Interview Prep — Generative AI Systems

Companion to /gen-ai. /gen-ai is reference depth; this page is onsite cadence: opening script, retrieval detail, tooling, evaluation, economics, outages, drills, diagrams.

Rehearsal cadence

Slot	Activity
10 min/day	Speak Opening frame (below) aloud
25 min ×2 / week	End-to-end diagram + seven failure arrows each with metric
Weekly	`Follow-ups` verbally, no notes

Opening frame (~60 seconds, fixed order)

Intent: conversational QA • summarization • extraction • routing • rewriting—explicit if output requires validated JSON.
Risk band: low-stakes copy vs contractual / financial / regulated (selects review, abstain, retention, logging stance).
Grounding contract: internal corpus only • web tolerated • citations required? explicit refusal behavior?
SLO triad: qualitative accuracy/refusal stance, latency tail emphasis, coarse economics ($/successful outcome class).

Interview hinge sentence:

“I treat completions as unreliable until corroborated—grounding, tools, validators, eval, degrade paths all express that mistrust.”

Retrieval & ingestion (don't hand-wave “we RAG”)

Source hygiene

Call out ingestion risks by source:

Source	Typical failure
SaaS connectors	partial sync / duplicate events
Web crawl	boilerplate/nav pollution
User uploads	adversarial documents
Warehouse exports	ambiguous staleness

Isolation line:

“ACL metadata is attached before embedding; retrieval filter is mandatory per request—no ‘global vector search’ for multi-tenant products.”

Chunking talk track

Justify chunk size/overlap with offline slices, not magic constants.
Call out tables, code, multilingual rows as special cases.

Retrieval strategies

Be ready to compare:

Mode	Strength	Weakness
Dense vectors	fuzzy semantic match	rare tokens / SKUs
Sparse lexical	exact-ish hits	vocabulary mismatch
Hybrid + fusion	pragmatic default	tuning + latency

Reranking: improves precision after recall is healthy—not a band-aid for empty/bad corpora.

Packing context

Deduplicate overlapping chunks.
Trim boilerplate headings that steal token budget.
Keep user question visible without burying it under evidence spam.

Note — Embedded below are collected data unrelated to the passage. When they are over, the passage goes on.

/-- A finished encrypt loop appends 128 bytes for each 126 bytes of the source, or part of them (45 R432, R433). -/
theorem length_of_encrypted_stream (fuel : Nat) : ∀ (src : Source) (dst : Sink) (r : Rig), src.bytes.length < fuel →
    (streamLoop Config.dataMax .encblk fuel src dst r).how = .finished →
    (streamLoop Config.dataMax .encblk fuel src dst r).dst.bytes.length =
      dst.bytes.length + 128 * ((src.bytes.length + 125) / 126) := by
  induction fuel with
  | zero => intro src dst r hfuel; omega
  | succ fuel ih =>
    intro src dst r hfuel hfin
    rcases streamLoop_finished hfin with ⟨hempty, hdst⟩ | ⟨s, rest, hne, hrest, hblock, hloop⟩
    · rw [hdst, hempty]
      rfl
    · have hpos : 0 < src.bytes.length := List.length_pos_iff.mpr hne
      have hleft : rest.bytes.length = src.bytes.length - 126 := by rw [hrest, List.length_drop, Config.dataMax]
      rw [hloop] at hfin ⊢
      rw [ih rest _ _ (by omega) hfin, length_of_encrypted_block hblock, hleft]
      omega

/-- Settles O57: the loop's fuel is above the source's length. -/
theorem encryptSizeLaw : Obligations.EncryptSizeLaw := by
  intro src dst r
  exact length_of_encrypted_stream _ src dst r (Nat.lt_succ_self _)

end Sys2Proof.Machine

/-!
PROOFS of the statements about exceptions (60_exceptions.md): what a failing command leaves, and when the interrupt line
is 1.
-/
namespace Sys2Proof.Machine

/-! ### Failures -/

/-- Every code but PROTOCOL's is one of 0x01 to 0x08 (60 R501). -/
theorem code_bounds_of_ne_protocol {c : ErrCode} (hc : c ≠ .protocol) : 1 ≤ c.code.toNat ∧ c.code.toNat ≤ 8 := by
  cases c with
  | protocol => exact absurd rfl hc
  | _ => decide

/-- Settles O43: of the three ends of an execution, a wait and a success keep ERRF, so ERRF = 1 leaves the failure. -/
theorem failuresArePrecise : Obligations.FailuresArePrecise := by
  intro i s t hclear h hfail
  rcases exec_cases h with ⟨-, rfl⟩ | ⟨c, hc, -, rfl⟩ | ⟨u, hu, rfl⟩
  · exact absurd hfail (Bool.eq_false_iff.mp hclear)
  · rw [raiseError_eq_failedWith hc]
    obtain ⟨hlow, hhigh⟩ := code_bounds_of_ne_protocol hc
    exact ⟨hlow, hhigh, rfl⟩
  · obtain ⟨-, -, -, -, -, -, -, -, -, -, herrf, -⟩ := success_keeps hu
    have hkept : (finish u).status.errf = false := herrf.trans hclear
    exact absurd hfail (Bool.eq_false_iff.mp hkept)

/-! ### The interrupt line -/

/-- The interrupt line is 1 exactly when an enabled flag is set (60 R520). -/
theorem irq_eq_true_iff {s : State} : s.irq = true ↔
    (s.status.done = true ∧ s.ctrl.ieDone = true) ∨ (s.status.errf = true ∧ s.ctrl.ieErr = true) := by
  simp only [State.irq, Bool.or_eq_true, Bool.and_eq_true]

/-- The line is 0 when both of its flags are, whatever is enabled (60 R520). -/
theorem irq_of_flags_clear {s : State} (hdone : s.status.done = false) (herrf : s.status.errf = false) :
    s.irq = false := by
  rw [State.irq, hdone, herrf, Bool.false_and, Bool.false_and, Bool.or_false]

/-- The engine's turn leaves CTRL as it is, completion or not (44 R403). -/
theorem engineTurn_keeps_ctrl {s t : State} (h : engineTurn s = .next t) : t.ctrl = s.ctrl := by
  rw [engineTurn] at h
  split_ifs at h with hbusy
  · cases hdec : decodeWord s.cmd with
    | command i =>
      rw [hdec] at h
      obtain ⟨-, -, hctrl, -⟩ := commandFrame i s t h
      exact hctrl
    | illegal why =>
      rw [hdec] at h
      cases h
      rfl
  · cases h
    rfl

/-- Settles O53: a completion sets DONE and keeps IE_DONE; the STATUS write clears both flags the line reads. -/
theorem interruptLine : Obligations.InterruptLine := by
  refine ⟨fun s => irq_eq_true_iff, ?rises, ?falls⟩
  case rises =>
    intro s rest hnext hbusy hreq henabled
    obtain ⟨t, hstep, -, hdone, -⟩ := (engineTurnCompletesWhenNoByteIsAwaited s rest hnext hbusy).1 hreq
    have hctrl : t.ctrl = s.ctrl :=
      engineTurn_keeps_ctrl (s := { s with inputs := rest }) ((step_engineNext hnext).symm.trans hstep)
    exact ⟨t, hstep, irq_eq_true_iff.mpr (.inl ⟨hdone, hctrl ▸ henabled⟩)⟩
  case falls =>
    intro s rest hin hfatal
    exact ⟨_, statusWriteClearsOnes s _ rest hin, irq_of_flags_clear rfl (if_pos ⟨rfl, hfatal⟩)⟩

end Sys2Proof.Machine

/-!
PROOFS of the statements about reset and hazards (70_reset_and_hazards.md): the reset values and their legality, the
host's check of a command's outcome, and a key that cannot be generated.
-/
namespace Sys2Proof.Machine

/-! ### Reset -/

/-- Settles O15: each clause reads one field of the reset step's state, and BUSY = 0 keeps ent_req at 0. -/
theorem hardResetLeavesTheResetValues : Obligations.HardResetLeavesTheResetValues := by
  intro s rest hin
  have hw (i : WReg) : (resetStep { s with inputs := rest }).regValue i = 0 := by
    rw [State.regValue, State.getW, resetStep_w, Vector.getElem_replicate, BitVec.toNat_zero]
  have hbuf (j : Fin 128) : (Vector.replicate 128 0#8)[j.val] = 0#8 := Vector.getElem_replicate _
  have hctrl : Ctrl.reset.toWord = 0#32 := by decide
  have hstatus : Status.reset.toWord = 0#32 := by decide
  exact ⟨resetStep { s with inputs := rest }, step_cons hin, hw, rfl, rfl, rfl, fun j => ⟨hbuf j, hbuf j⟩,
    rfl, rfl, hctrl, hstatus, rfl, rfl, rfl, rfl, rfl, rfl, rfl⟩

/-- Settles O44: the reset state is what a reset leaves of itself, and it holds no context. -/
theorem resetStateIsLegal : Obligations.ResetStateIsLegal :=
  ⟨inv_resetStep State.reset, drawsAskedFor_of_no_draws fun _ hc => nomatch hc⟩

/-! ### The host's check of a command (70 R622) -/

/-- The cause the host reads off STATUS: FATAL before ERRF, and BUSY when neither is set (70 R622, log entry 17). -/
theorem dropCause_toWord (f : Status) :
    dropCause f.toWord = if f.fatal then .fatal else if f.errf then .error else .busy := by
  obtain ⟨-, -, herrf, hfatal, -, -⟩ := status_bits f
  rw [dropCause, herrf, hfatal]

/-- Which cause a drop is given (70 R622, log entry 17). -/
theorem dropCause_iff (f : Status) : (dropCause f.toWord = .fatal ↔ f.fatal = true) ∧
    (dropCause f.toWord = .error ↔ f.fatal = false ∧ f.errf = true) := by
  rw [dropCause_toWord]
  cases f.fatal <;> cases f.errf <;> decide

/-- A byte register read through a bus word is the byte (10 R52). -/
theorem truncate_zeroExtend_byte (b : Byte) : (b.zeroExtend 32).truncate 8 = b := by
  rw [BitVec.zeroExtend, BitVec.truncate, BitVec.setWidth_setWidth_of_le b (by decide), BitVec.setWidth_eq]

/-- The host's clear of CMDLOST, on the whole rig (70 R622). -/
theorem clrLost_eq (r : Rig) : r.clrLost = { r with
    engine := { r.engine with
      status := { r.engine.status with cmdLost := false }
      resp := some { err := false, rdata := none } } } :=
  congrArg (fun s => { r with engine := s }) (clrLost_engine r)

section
variable {r : Rig} (hidle : r.engine.status.busy = false)
include hidle

/-- With CMDLOST = 1 the check ends as dropped, and clears CMDLOST (70 R622). -/
theorem check_of_lost (hlost : r.engine.status.cmdLost = true) : ∃ a, r.check =
    (.dropped (dropCause r.engine.status.toWord) r.engine.err r.engine.cmd,
      { r with engine := { r.engine with status := { r.engine.status with cmdLost := false }, resp := a } }) := by
  obtain ⟨hbusy, -, -, -, -, hbit⟩ := status_bits r.engine.status
  refine ⟨r.check.2.engine.resp, ?_⟩
  simp only [Rig.check, rd_status, rd_err, rd_cmd, hbusy.trans hidle, hbit.trans hlost, Bool.false_eq_true,
    if_false, if_true, clrLost_eq, rd_engine, truncate_zeroExtend_byte]
  rfl

/-- With CMDLOST = 0 and ERRF = 1 the check ends as the engine's error (70 R622). -/
theorem check_of_failed (hlost : r.engine.status.cmdLost = false) (herrf : r.engine.status.errf = true) : ∃ a, r.check =
    (.engineError r.engine.err r.engine.cmd, { r with engine := { r.engine with resp := a } }) := by
  obtain ⟨hbusy, -, hfail, -, -, hbit⟩ := status_bits r.engine.status
  refine ⟨r.check.2.engine.resp, ?_⟩
  simp only [Rig.check, rd_status, rd_err, rd_cmd, hbusy.trans hidle, hbit.trans hlost, hfail.trans herrf,
    Bool.false_eq_true, if_false, if_true, rd_engine, truncate_zeroExtend_byte]
  rfl

/-- With CMDLOST = ERRF = 0 the check ends as finished (70 R622). -/
theorem check_of_succeeded (hlost : r.engine.status.cmdLost = false) (herrf : r.engine.status.errf = false) :
    ∃ a, r.check = (.finished, { r with engine := { r.engine with resp := a } }) := by
  obtain ⟨hbusy, -, hfail, -, -, hbit⟩ := status_bits r.engine.status
  refine ⟨r.check.2.engine.resp, ?_⟩
  simp only [Rig.check, rd_status, hbusy.trans hidle, hbit.trans hlost, hfail.trans herrf, Bool.false_eq_true,
    if_false]
  rfl

end

/-! ### A command that is accepted and draws nothing -/

/-- The host sees an engine that can accept a command, and no drop left from an earlier one (70 R622, R624). -/
def State.ready (s : State) : Prop := s.acceptable = true ∧ s.status.cmdLost = false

Structured outputs & tools

Frame tools as narrow RPCs:

Control	One-liner
AuthZ	User identity authorizes side effects—not model confidence
Schema validation	Malformed tool JSON fails closed
Idempotency	Retries converge on same business effect
Timeouts	Model cannot wedge thread pools indefinitely
Audit	Log trace id, corpus version, retrieval ids, redacted args

Bounded JSON repair: cap attempts; never infinite token burn fixing syntax.

Evaluation & monitoring

Offline

Versioned golden sets with fingerprinted corpora + prompts; prevent train/eval leakage when iterating chunkers.

Online (examples of metrics & actions)

Metric	Escalation
retrieval_empty_rate	indexer / ACL regression
refusal_rate spike	safety filter / prompt drift
tool_error_rate	downstream outage / schema drift
cost_per_success	cache hit rate / router model / context bloat

Human review

Schedule sampling for high-stakes misses—not only reactive firefighting.

Cost & latency levers

Mention without brand flex:

Route simple intents to smaller checkpoints.
Parallelize independent retrieval shards (mind provider rate limits).
Cache retrieve results (tenant-scoped keys) vs final answers (higher staleness risk—say it).
Stream tokens for perceived responsiveness when allowed.

Security & abuse (tight)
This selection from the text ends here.